SOURCE: United Community Banks, Inc.


March 05, 2014 16:47 ET

United Community Banks, Inc. Reports Warrant Purchase and Settlement of Potential Claims

BLAIRSVILLE, GA--(Marketwired - March 05, 2014) - United Community Banks, Inc. (NASDAQ: UCBI) and its subsidiary United Community Bank (together "United") today reported a settlement agreement with the Chapter 11 Trustee for Fletcher International, Ltd. ("Fletcher") pursuant to which United will purchase the outstanding warrant to purchase United's common stock previously issued to Fletcher and settle any and all claims that could be asserted by Fletcher. The settlement agreement is subject to bankruptcy court approval.

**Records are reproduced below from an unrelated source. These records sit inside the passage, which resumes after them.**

/-! ## Interrupt entry -/

theorem saveInterrupt_entered {s t : State} {id : Nat} (hid : id < 1024)
    (h : t = { saveInterrupt s id with pc := t.pc } ∨
      t = { saveInterrupt s id with mcauseMinhv := false, pc := t.pc }) : InterruptEntered s t id := by
  have hc : (BitVec.ofNat 10 id).toNat = id := by simp; omega
  rcases h with h | h
  · constructor
    case minhv => rw [h]; exact .inl rfl
    case code => rw [h]; exact hc
    case memory => rw [h]; exact SameMemory.rfl' _ _ rfl
    all_goals rw [h]; rfl
  · constructor
    case minhv => rw [h]; exact .inr rfl
    case code => rw [h]; exact hc
    case memory => rw [h]; exact SameMemory.rfl' _ _ rfl
    all_goals rw [h]; rfl

/-! ## Accesses -/

/-- Where no trigger is enabled for the kind of access, the trigger check passes. -/
theorem triggerCheck_quiet {s : State} {k : AccessKind} (h : NoTrigger s k) (a : Word) (n : Nat) :
    triggerCheck s k a n = .ok () := by
  have hq : ∀ t ∈ s.triggers.toList, t.enabledFor k = false := by
    intro t ht
    obtain ⟨i, hi, rfl⟩ := List.mem_iff_getElem.1 ht
    have h4 : i < 4 := by simpa using hi
    have := h ⟨i, h4⟩
    simpa [Vector.get] using this
  have hf : ∀ (hit : Trigger → Bool) (l : Bool) (ts : List Trigger), (∀ t ∈ ts, hit t = false) →
      firing hit l ts = [] := by
    intro hit l ts
    induction ts generalizing l with
    | nil => intro _; rfl
    | cons d ts ih =>
      intro hts
      simp only [firing]
      rw [if_neg (by simp [hts d (by simp)])]
      exact ih _ fun t ht => hts t (by simp [ht])
  have h1 : firingLow s k a = [] := hf _ _ _ fun t ht => by simp [hq t ht]
  have h2 : firingAny s k a n = [] := hf _ _ _ fun t ht => by simp [hq t ht]
  have h3 : s.triggers.toList.any (fun t => t.enabledFor k && t.unsupportedRange) = false := by
    rw [List.any_eq_false]; intro t ht; simp [hq t ht]
  unfold triggerCheck
  simp [h1, h2, h3]

theorem regionOf_inPort {a : Word} (h : InPort a) : regionOf a = .sysPort := by
  unfold regionOf; unfold InPort at h
  rw [if_neg (by omega), if_neg (by omega), if_pos (by omega)]

theorem regionOf_inClic {a : Word} (h : InClic a) : regionOf a = .clic := by
  unfold regionOf; unfold InClic at h
  rw [if_neg (by omega), if_pos (by omega)]

theorem regionOf_inReserved {a : Word} (h : InReserved a) : regionOf a = .reserved := by
  unfold regionOf; unfold InReserved at h
  rw [if_neg (by omega), if_neg (by omega), if_neg (by omega)]

theorem regionOf_inDebug {a : Word} (h : InDebugRegion a) : regionOf a = .debug := by
  unfold regionOf; unfold InDebugRegion at h
  rw [if_pos (by omega)]

/-- An aligned read where RAM or ROM answers. -/
theorem memRead_port {s : State} {a : Word} {w : Size} (hq : NoTrigger s .load) (ha : a.toNat % w.bytes = 0)
    (hr : ReadablePort s a) : memRead s a w = .ok (ofBytes (Memory.readBytes s.mem a.toNat w.bytes)) := by
  unfold memRead
  rw [triggerCheck_quiet hq, bind_ok, if_pos (by simp [aligned, ha])]
  unfold regionRead
  rw [regionOf_inPort hr.1]
  rcases hr.2 with h | h <;> simp [h]

/-- A misaligned read. -/
theorem memRead_misaligned {s : State} {a : Word} {w : Size} (hq : NoTrigger s .load)
    (ha : a.toNat % w.bytes ≠ 0) : memRead s a w = .raise .loadAddressMisaligned a := by
  unfold memRead
  rw [triggerCheck_quiet hq, bind_ok, if_neg (by simp [aligned, ha])]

As a result of the Trustee's efforts to liquidate the Fletcher bankruptcy estate's assets, United and Fletcher entered into the settlement agreement pursuant to which United has agreed to deliver 640,000 shares of its common stock and cash that, together with the common stock, will have a combined fair value of $12 million for the purchase of the Fletcher warrant and release of all claims by Fletcher. The value of United's common stock to be issued approximates the current fair value of the Fletcher warrant and therefore the transaction will be accounted for as an exchange of equity instruments with no impact on United's current earnings. United expects to fund the settlement 15 days following the court's approval, and the final cash payment due to Fletcher will be an amount equal to the difference between the value of United's common stock on such date and $12 million, which was previously reserved for at the time of the 2013 settlement with FILB Co-Investments LLC for potential claims that Fletcher might make against United, which are the subject of this settlement. Therefore, no current earnings impact is expected as a result of the settlement.

"With this settlement, we have resolved all claims from the transactions between United and Fletcher for a small amount in excess of the current fair value of the Fletcher warrant," stated Jimmy Tallent, president and chief executive officer of United. "By purchasing the Fletcher warrant now, which has significant value due to the five years remaining before expiration, we minimize future dilution to shareholders that could result if the warrant remained outstanding. The additional cash to be transferred has been reserved for by United, and the impact of issuing additional shares will be minimal to United's future earnings and tangible book value per share."

About United Community Banks, Inc.
United Community Banks, Inc. is the third-largest Georgia-based bank holding company. Based in Blairsville, the company has assets of $7.4 billion and operates 102 banking offices throughout north Georgia, the Atlanta region, coastal Georgia, western North Carolina, east Tennessee and western South Carolina. United specializes in personalized community banking services for individuals and small- to mid-size businesses, and also offers the convenience of 24-hour access through a network of ATMs, telephone and on-line banking. United's common stock is listed on the Nasdaq Global Select Market under the symbol UCBI. Additional information may be found at United's website at

Safe Harbor
This news release contains forward-looking statements, as defined by federal securities laws, including statements about United's financial outlook and business environment. These statements are based on current expectations and are provided to assist in the understanding of future financial performance. Such performance involves risks and uncertainties that may cause actual results to differ materially from those expressed or implied in any such statements. For a discussion of some of the risks and other factors that may cause such forward-looking statements to differ materially from actual results, please refer to United's filings with the Securities and Exchange Commission including its 2013 Annual Report on Form 10-K under the sections entitled "Forward-Looking Statements" and "Risk Factors." Forward-looking statements speak only as of the date they are made, and we undertake no obligation to update or revise forward-looking statements.